Thanks all for the responses - I have used liberal amounts of Proofhide (and nothing else) since I started using the saddle. I will try the other hints suggested and give it a go for a few hundred more miles. Ed
A Team Pro has really hard leather. I used to have one, and it took all summer to break in. I also have a two B-17 Standards and a Conquest (shorter and narrower than a Flyer). They had softer leather and broke in in about 8 hours of riding.
I just got a B-17 Imperial. It has a hard leather, and reminds me of the Team Pro. It is not that the hard leather is uncomfortable, it is just that your rump slides around a bit because it has not created any pelvic dips. The B-17 Imperial is supposed to be a B-17 Standard with a prostrate friendly cut out, but I am not finding it to be quite that. I only have 5 or 6 hours of riding on the Imperial.

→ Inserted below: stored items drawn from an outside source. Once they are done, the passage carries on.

-- ==== Sys2Proof/Certificates/Slice0/Obligations.lean ====
section
/-! DEFINITION. The statements for the provers: what the device's commands do, by family, and what holds of every command. -/

open Sys2Proof Sys2Proof.Machine

/-! ### The block as a whole -/

/-- A step takes the command at the front of the queue and runs it with the queue's rest. On an empty queue the block idles, which
is the model's choice (log 1). -/
def Obligations.stepTakesTheFrontCommand : Prop :=
  (∀ (c : Instr) (s : State), step { s with pending := c :: s.pending } = exec c s) ∧
  (∀ (c : Instr) (rest : List Instr) (s : State), s.pending = c :: rest → step s = exec c { s with pending := rest }) ∧
  (∀ s : State, s.pending = [] → step s = .next s)

/-- No command touches the queue. A command gives no next state in two cases alone: a supply beyond the absolute maximum ratings,
above 36 V or reversed by more than 32 V (R589, R633), and the end of Boot in vendor test, which lies outside the manual (R96). In
Off only the supply, the reset pin, the die's trip and the TAP act (R57, R72); in Last gasp no host command does (R427); and a
lodger that its keyholder feeds does not act on its own inputs (R478). -/
def Obligations.commandsActOnlyWhereTheyMay : Prop :=
  (∀ (c : Instr) (s t : State), exec c s = .next t → t.pending = s.pending) ∧
  (∀ (c : Instr) (s : State), exec c s = .fault .absMaxExceeded ↔
    ∃ mv : Int, (36000 < mv ∨ mv < -32000) ∧ (c = .powerOnReset mv ∨ c = .supplyLoss mv ∨ c = .vsupRangeChange mv)) ∧
  (∀ (c : Instr) (s : State), exec c s = .refused .vendorTest ↔
    s.dev.mode = .boot ∧ s.dev.vendorTest = true ∧ s.dev.resetLow = false ∧ ∃ mib octal fb host mram, c = .bootComplete mib octal fb host mram) ∧
  (∀ (c : Instr) (s : State), exec c s ≠ .fault .absMaxExceeded → exec c s ≠ .refused .vendorTest → goesOn (exec c s) = true) ∧
  (∀ (c : Instr) (s : State), s.dev.mode = .off → actsUnpowered c = false →
    Completes c s fun d => Dev.OnlyRegs [] s.dev d ∧ d.emitted = []) ∧
  (∀ (c : Instr) (s : State), s.dev.mode = .lastGasp → ofHost c = true →
    Completes c s fun d => Dev.OnlyRegs [] s.dev d ∧ d.emitted = []) ∧
  (∀ (c : Instr) (s : State), s.dev.stopped = false → s.dev.fed = true → ofInput c = true →
    Completes c s fun d => Dev.OnlyRegs [] s.dev d ∧ d.emitted = [])

/-- Right after a power-on reset: Boot (R57, R72); registers at their Reset column (R13), every bank Off, every course in no arc,
the core rail at 0.90 V; no transaction, no session, no command waiting; the memory in its canonical form, and the device
consistent. That SRAM and flash list nothing is the model's choice (log 7, log 8). -/
def Obligations.resetIsConsistent : Prop :=
  State.reset.pending = [] ∧ State.reset.dev.mode = .boot ∧ State.reset.dev.get Reg.SYS_RESETCAUSE_KIND = 0 ∧ State.reset.dev.txn = none ∧
  (∀ b < 64, State.reset.dev.bankPwr b = 2 ∧ State.reset.dev.owner b = 0) ∧ (∀ c < 16, State.reset.dev.get (Reg.INK_COURSE_ARC c) = 31) ∧
  State.reset.dev.get Reg.PRS_DEVSTAT_RAIL = 40 ∧ (∀ e < 128, State.reset.dev.raw e = false) ∧ (∀ n < 16, State.reset.dev.sess n = 0) ∧
  State.reset.dev.memWf = true ∧ State.reset.dev.consistent

/-- DECODE AND ENCODE AGREE, for every frame of the cell link (R186 to R190, R201): a conforming cell reads from a down frame that
the device encodes exactly its fields, for every TYPE of R189 with a drive field and every value of the fields; the device reads
from an up frame exactly its fields; and neither reads anything else than what some frame encodes. -/
def Obligations.cellFramesDecodeAsEncoded : Prop :=
  (∀ f : DownFrame, f.fits = true → (f.typ = 1 ∨ f.typ = 2 ∨ f.typ = 4 ∨ f.typ = 5 ∨ f.typ = 6) → decodeDown f.encode = some f) ∧
  (∀ w f, decodeDown w = some f → f.fits = true ∧ f.encode = w) ∧
  (∀ f : UpFrame, f.fits = true → decodeUp f.encode = some f ∧ f.encode < 2 ^ 104) ∧
  (∀ w f, decodeUp w = some f → f.fits = true ∧ f.encode = w)
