theorem wit_hostPortsAnswer :
    (∃ (s : State) (p : Fin 2) (h : UdpHead) (n : BitVec 16) (a : BitVec 32) (bytes : List Byte) (env : HostEnv), s.serves ∧
      s.dev.ethUp p.val = false) ∧
    (∃ (s : State) (p : Fin 2) (h : UdpHead) (n : BitVec 16) (a : BitVec 32) (bytes : List Byte) (env : HostEnv), ∃ k, s.serves ∧
      s.dev.ethUp p.val = true ∧ s.dev.allowed h.src.toNat = true ∧ s.dev.keptFor p.val h = some k) ∧
    (∃ (s : State) (p : Fin 2) (h : UdpHead) (n : BitVec 16) (a : BitVec 32) (bytes : List Byte) (env : HostEnv), s.serves ∧
      s.dev.ethUp p.val = true ∧ s.dev.allowed h.src.toNat = true ∧ s.dev.keptFor p.val h = none ∧ 8 < h.busy) ∧
    (∃ (s : State) (p : Fin 2) (h : UdpHead) (n : BitVec 16) (a : BitVec 32) (bytes : List Byte) (env : HostEnv), s.serves ∧
      s.dev.ethUp p.val = true ∧ s.dev.allowed h.src.toNat = true ∧ s.dev.keptFor p.val h = none ∧ h.busy ≤ 8 ∧ n.toNat = 0) ∧
    (∃ (s : State) (p : Fin 2) (h : UdpHead) (n : BitVec 16) (a : BitVec 32) (bytes : List Byte) (env : HostEnv), s.serves ∧
      s.dev.ethUp p.val = true ∧ s.dev.allowed h.src.toNat = true ∧ s.dev.keptFor p.val h = none ∧ h.busy ≤ 8 ∧
      (n.toNat = 0 ∨ 256 < n.toNat ∨ bytes.length ≠ 4 * n.toNat)) ∧
    (∃ (s : State) (p : Fin 2) (h : UdpHead) (n : BitVec 16) (a : BitVec 32) (bytes : List Byte) (env : HostEnv), ∃ x r, s.serves ∧
      s.dev.ethUp p.val = true ∧ s.dev.allowed h.src.toNat = true ∧ s.dev.keptFor p.val h = none ∧ h.busy ≤ 8 ∧
      s.dev.epochNow p.val 0 = h.epoch.toNat ∧ 1 ≤ n.toNat ∧ n.toNat ≤ 256 ∧ a.toNat ≠ Reg.TXN_BEGIN_HANDLE.addr ∧
      Dev.readWords env p.val n.toNat a.toNat s.dev.begin [] = (x, r)) ∧
    (∃ (s : State) (p : Fin 2) (h : UdpHead) (n : BitVec 16) (a : BitVec 32) (bytes : List Byte) (env : HostEnv), ∃ x r, s.serves ∧
      s.dev.ethUp p.val = true ∧ s.dev.allowed h.src.toNat = true ∧ s.dev.keptFor p.val h = none ∧ h.busy ≤ 8 ∧
      s.dev.epochNow p.val 0 = h.epoch.toNat ∧ 1 ≤ n.toNat ∧ n.toNat ≤ 256 ∧ bytes.length = 4 * n.toNat ∧
      Dev.writeWords env p.val (dataWords bytes) a.toNat s.dev.begin 0 = (x, r)) ∧
    (∃ (s : State) (p : Fin 2) (h : UdpHead) (n : BitVec 16) (a : BitVec 32) (bytes : List Byte) (env : HostEnv), s.serves ∧
      s.dev.ethUp p.val = true ∧ s.dev.allowed h.src.toNat = true ∧ s.dev.keptFor p.val h = none ∧ h.busy ≤ 8 ∧
      s.dev.epochNow p.val 0 = h.epoch.toNat ∧ bytes.length ≤ 1024 ∧ 32 ≤ a.toNat) ∧
    (∃ (s : State) (p : Fin 2) (h : UdpHead) (n : BitVec 16) (a : BitVec 32) (bytes : List Byte) (env : HostEnv), s.serves ∧
      s.dev.ethUp p.val = true ∧ s.dev.allowed h.src.toNat = true ∧ s.dev.keptFor p.val h = none ∧ h.busy ≤ 8 ∧
      s.dev.epochNow p.val 0 = h.epoch.toNat ∧ bytes.length ≤ 256 ∧ a.toNat < 32 ∧ s.dev.get (Reg.PGH_STAT_STATE a.toNat) = 0) ∧
    (∃ (s : State) (p : Fin 2) (h : UdpHead) (n : BitVec 16) (a : BitVec 32) (bytes : List Byte) (env : HostEnv), s.serves ∧
      s.dev.ethUp p.val = true ∧ s.dev.allowed h.src.toNat = true ∧ s.dev.keptFor p.val h = none ∧ h.busy ≤ 8 ∧
      s.dev.epochNow p.val 0 = h.epoch.toNat ∧ bytes.length ≤ 256 ∧ a.toNat < 32 ∧ s.dev.get (Reg.PGH_STAT_STATE a.toNat) ≠ 0) ∧
    (∃ (s : State) (p : Fin 2) (h : UdpHead) (magic : BitVec 16) (version op : BitVec 8), s.serves ∧ s.dev.ethUp p.val = true ∧
      s.dev.allowed h.src.toNat = false) ∧
    (∃ (s : State) (p : Fin 2) (h : UdpHead) (magic : BitVec 16) (version op : BitVec 8), s.serves ∧ s.dev.ethUp p.val = true ∧
      s.dev.allowed h.src.toNat = true ∧ magic.toNat = 0x4658 ∧ version.toNat = 1 ∧ 1 ≤ op.toNat ∧ op.toNat ≤ 4) ∧
    (∃ (s : State) (p : Fin 2) (h : UdpHead) (magic : BitVec 16) (version op : BitVec 8), s.serves ∧ s.dev.ethUp p.val = true ∧
      s.dev.allowed h.src.toNat = true ∧ (magic.toNat ≠ 0x4658 ∨ version.toNat ≠ 1 ∨ op.toNat = 0 ∨ 4 < op.toNat) ∧
      s.dev.keptFor p.val h = none ∧ h.busy ≤ 8) ∧
    (∃ (s : State) (p : Fin 2), s.serves ∧
      (s.dev.ethUp p.val = false ∨ s.dev.get (Reg.HST_NOTIFY_ADDR p.val) = 0 ∨ s.dev.notifyDue.testBit p.val = false)) ∧
    (∃ (s : State) (p : Fin 2), s.serves ∧ s.dev.ethUp p.val = true ∧ s.dev.get (Reg.HST_NOTIFY_ADDR p.val) ≠ 0 ∧
      s.dev.notifyDue.testBit p.val = true ∧ (∀ t, tget none s.dev.lastNotify p.val = some t → t + 10000000 ≤ s.dev.now)) ∧
    (∃ (s : State) (p : Fin 2) (mac : List Byte) (src target : BitVec 32) (payload : List Byte), s.serves ∧
      (s.dev.ethUp p.val = false ∨ target.toNat ≠ s.dev.get (Reg.HST_IP_ADDR p.val))) ∧
    (∃ (s : State) (p : Fin 2) (mac : List Byte) (src target : BitVec 32) (payload : List Byte), s.serves ∧
      s.dev.ethUp p.val = true ∧ target.toNat = s.dev.get (Reg.HST_IP_ADDR p.val) ∧ s.dev.allowed src.toNat = false) ∧
    (∃ (s : State) (p : Fin 2) (mac : List Byte) (src target : BitVec 32) (payload : List Byte), s.serves ∧
      s.dev.ethUp p.val = true ∧ target.toNat = s.dev.get (Reg.HST_IP_ADDR p.val) ∧ s.dev.allowed src.toNat = true) ∧
    (∃ (s : State) (p : Fin 2) (up : Bool) (speed : Fin 2), s.serves ∧ s.dev.get (Reg.HST_STAT_LINK p.val) = flag up ∧
      (up = false ∨ s.dev.get (Reg.HST_STAT_SPEED p.val) = speed.val)) ∧
    (∃ (s : State) (p : Fin 2) (up : Bool) (speed : Fin 2), s.serves ∧
      (s.dev.get (Reg.HST_STAT_LINK p.val) ≠ flag up ∨ up = true ∧ s.dev.get (Reg.HST_STAT_SPEED p.val) ≠ speed.val)) :=
  ⟨⟨stIn .idle [], 1, { src := 0x0A000001, udp := 5000, tag := 1, epoch := 0, busy := 1 }, 1#16, 1#32, [], {},
     by decide +kernel⟩,
   ⟨stIn .idle [(Reg.HST_PORTCFG_EN 1, 1), (Reg.HST_STAT_LINK 1, 1)] fun d => { d with kept := [{ port := 1, src := 0x0A000001, udp := 5000, tag := 1 }] },
     1, { src := 0x0A000001, udp := 5000, tag := 1, epoch := 0, busy := 1 }, 1#16, 1#32, [], {},
     { port := 1, src := 0x0A000001, udp := 5000, tag := 1 }, by decide +kernel⟩,
   ⟨stIn .idle [(Reg.HST_PORTCFG_EN 1, 1), (Reg.HST_STAT_LINK 1, 1)], 1,
     { src := 0x0A000001, udp := 5000, tag := 1, epoch := 0, busy := 9 }, 1#16, 1#32, [], {}, by decide +kernel⟩,
   ⟨stIn .idle [(Reg.HST_PORTCFG_EN 1, 1), (Reg.HST_STAT_LINK 1, 1)], 1,
     { src := 0x0A000001, udp := 5000, tag := 1, epoch := 0, busy := 1 }, 0#16, 1#32, [], {}, by decide +kernel⟩,
   ⟨stIn .idle [(Reg.HST_PORTCFG_EN 1, 1), (Reg.HST_STAT_LINK 1, 1)], 1,
     { src := 0x0A000001, udp := 5000, tag := 1, epoch := 0, busy := 1 }, 1#16, 1#32, [1, 2, 3], {}, by decide +kernel⟩,
   ⟨stIn .idle [(Reg.HST_PORTCFG_EN 1, 1), (Reg.HST_STAT_LINK 1, 1)], 1,
     { src := 0x0A000001, udp := 5000, tag := 1, epoch := 0, busy := 1 }, 1#16, 1#32, [], {},
     (Dev.readWords {} 1 (1#16).toNat (1#32).toNat (stIn .idle [(Reg.HST_PORTCFG_EN 1, 1), (Reg.HST_STAT_LINK 1, 1)]).dev.begin []).1,
     (Dev.readWords {} 1 (1#16).toNat (1#32).toNat (stIn .idle [(Reg.HST_PORTCFG_EN 1, 1), (Reg.HST_STAT_LINK 1, 1)]).dev.begin []).2,
     ⟨by decide +kernel, by decide +kernel, by decide +kernel, by decide +kernel, by decide +kernel, by decide +kernel, by decide +kernel, by decide +kernel, by decide +kernel, rfl⟩⟩,
   ⟨stIn .idle [(Reg.HST_PORTCFG_EN 1, 1), (Reg.HST_STAT_LINK 1, 1)], 1,
     { src := 0x0A000001, udp := 5000, tag := 1, epoch := 0, busy := 1 }, 1#16, 1#32, [1, 0, 0, 0], {},
     (Dev.writeWords {} 1 (dataWords [1, 0, 0, 0]) (1#32).toNat (stIn .idle [(Reg.HST_PORTCFG_EN 1, 1), (Reg.HST_STAT_LINK 1, 1)]).dev.begin 0).1,
     (Dev.writeWords {} 1 (dataWords [1, 0, 0, 0]) (1#32).toNat (stIn .idle [(Reg.HST_PORTCFG_EN 1, 1), (Reg.HST_STAT_LINK 1, 1)]).dev.begin 0).2,
     ⟨by decide +kernel, by decide +kernel, by decide +kernel, by decide +kernel, by decide +kernel, by decide +kernel, by decide +kernel, by decide +kernel, by decide +kernel, rfl⟩⟩,
   ⟨stIn .idle [(Reg.HST_PORTCFG_EN 1, 1), (Reg.HST_STAT_LINK 1, 1)], 1,
     { src := 0x0A000001, udp := 5000, tag := 1, epoch := 0, busy := 1 }, 1#16, 32#32, [], {}, by decide +kernel⟩,
   ⟨stIn .idle [(Reg.HST_PORTCFG_EN 1, 1), (Reg.HST_STAT_LINK 1, 1), (Reg.PGH_STAT_STATE (1#32).toNat, 0)], 1,
     { src := 0x0A000001, udp := 5000, tag := 1, epoch := 0, busy := 1 }, 1#16, 1#32, [], {}, by decide +kernel⟩,
   ⟨stIn .idle [(Reg.HST_PORTCFG_EN 1, 1), (Reg.HST_STAT_LINK 1, 1), (Reg.PGH_STAT_STATE (1#32).toNat, (0 + 1))], 1,
     { src := 0x0A000001, udp := 5000, tag := 1, epoch := 0, busy := 1 }, 1#16, 1#32, [], {}, by decide +kernel⟩,
   ⟨stIn .idle [(Reg.HST_PORTCFG_EN 1, 1), (Reg.HST_STAT_LINK 1, 1), (Reg.HST_ALLOW_ADDR 0, 7)], 1,
     { src := 0x0A000001, udp := 5000, tag := 1, epoch := 0, busy := 1 }, 1#16, 1#8, 1#8, by decide +kernel⟩,
   ⟨stIn .idle [(Reg.HST_PORTCFG_EN 1, 1), (Reg.HST_STAT_LINK 1, 1)], 1,
     { src := 0x0A000001, udp := 5000, tag := 1, epoch := 0, busy := 1 }, 0x4658#16, 1#8, 4#8, by decide +kernel⟩,
   ⟨stIn .idle [(Reg.HST_PORTCFG_EN 1, 1), (Reg.HST_STAT_LINK 1, 1)], 1,
     { src := 0x0A000001, udp := 5000, tag := 1, epoch := 0, busy := 1 }, 1#16, 1#8, 1#8, by decide +kernel⟩,
   ⟨stIn .idle [], 1, by decide +kernel⟩,
   ⟨stIn .idle [(Reg.HST_PORTCFG_EN 1, 1), (Reg.HST_STAT_LINK 1, 1), (Reg.HST_NOTIFY_ADDR 1, (0 + 1))] fun d => { d with notifyDue := 2 },
     1, ⟨by decide +kernel, by decide +kernel, by decide +kernel, by decide +kernel, (fun t h => nomatch h)⟩⟩,
   ⟨stIn .idle [], 1, [], 1#32, 1#32, [], by decide +kernel⟩,
   ⟨stIn .idle [(Reg.HST_PORTCFG_EN 1, 1), (Reg.HST_STAT_LINK 1, 1), (Reg.HST_ALLOW_ADDR 0, 7)], 1, [], 1#32, 0#32, [],
     by decide +kernel⟩,
   ⟨stIn .idle [(Reg.HST_PORTCFG_EN 1, 1), (Reg.HST_STAT_LINK 1, 1)], 1, [], 1#32, 0#32, [], by decide +kernel⟩,
   ⟨stIn .idle [(Reg.HST_STAT_LINK 1, flag true), (Reg.HST_STAT_SPEED 1, 1)], 1, true, 1, by decide +kernel⟩,
   ⟨stIn .idle [(Reg.HST_STAT_LINK 1, (flag true + 1))], 1, true, 1, by decide +kernel⟩⟩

So I guess you might want to know why do I have so many saddles? I started to have prostrate issues, had to retire the Team Pro and the Conquest. One of the B-17 Standards was purchased via Tom Milton, who used to resell B-17s with a cut out of his own design. Now he has a saddle of his own design. I just retired my orriginal B-17 Standard as I now need cutouts on all of my saddles, and this is being replace by the B-17 Imperial.
You have not said why you have a Team Pro or what you want to do with. Why did you pick this particular Brooks saddle?
A Brooks saddle will eventually deform to match your "back side". This is what makes it comfortable. I have met people who never can survive the Brooks saddle break in process. Tom Milton's saddle uses a different technology. The two halves of the split saddle hammock so to speak. I don't like it myself, but I have two friends that prefer it.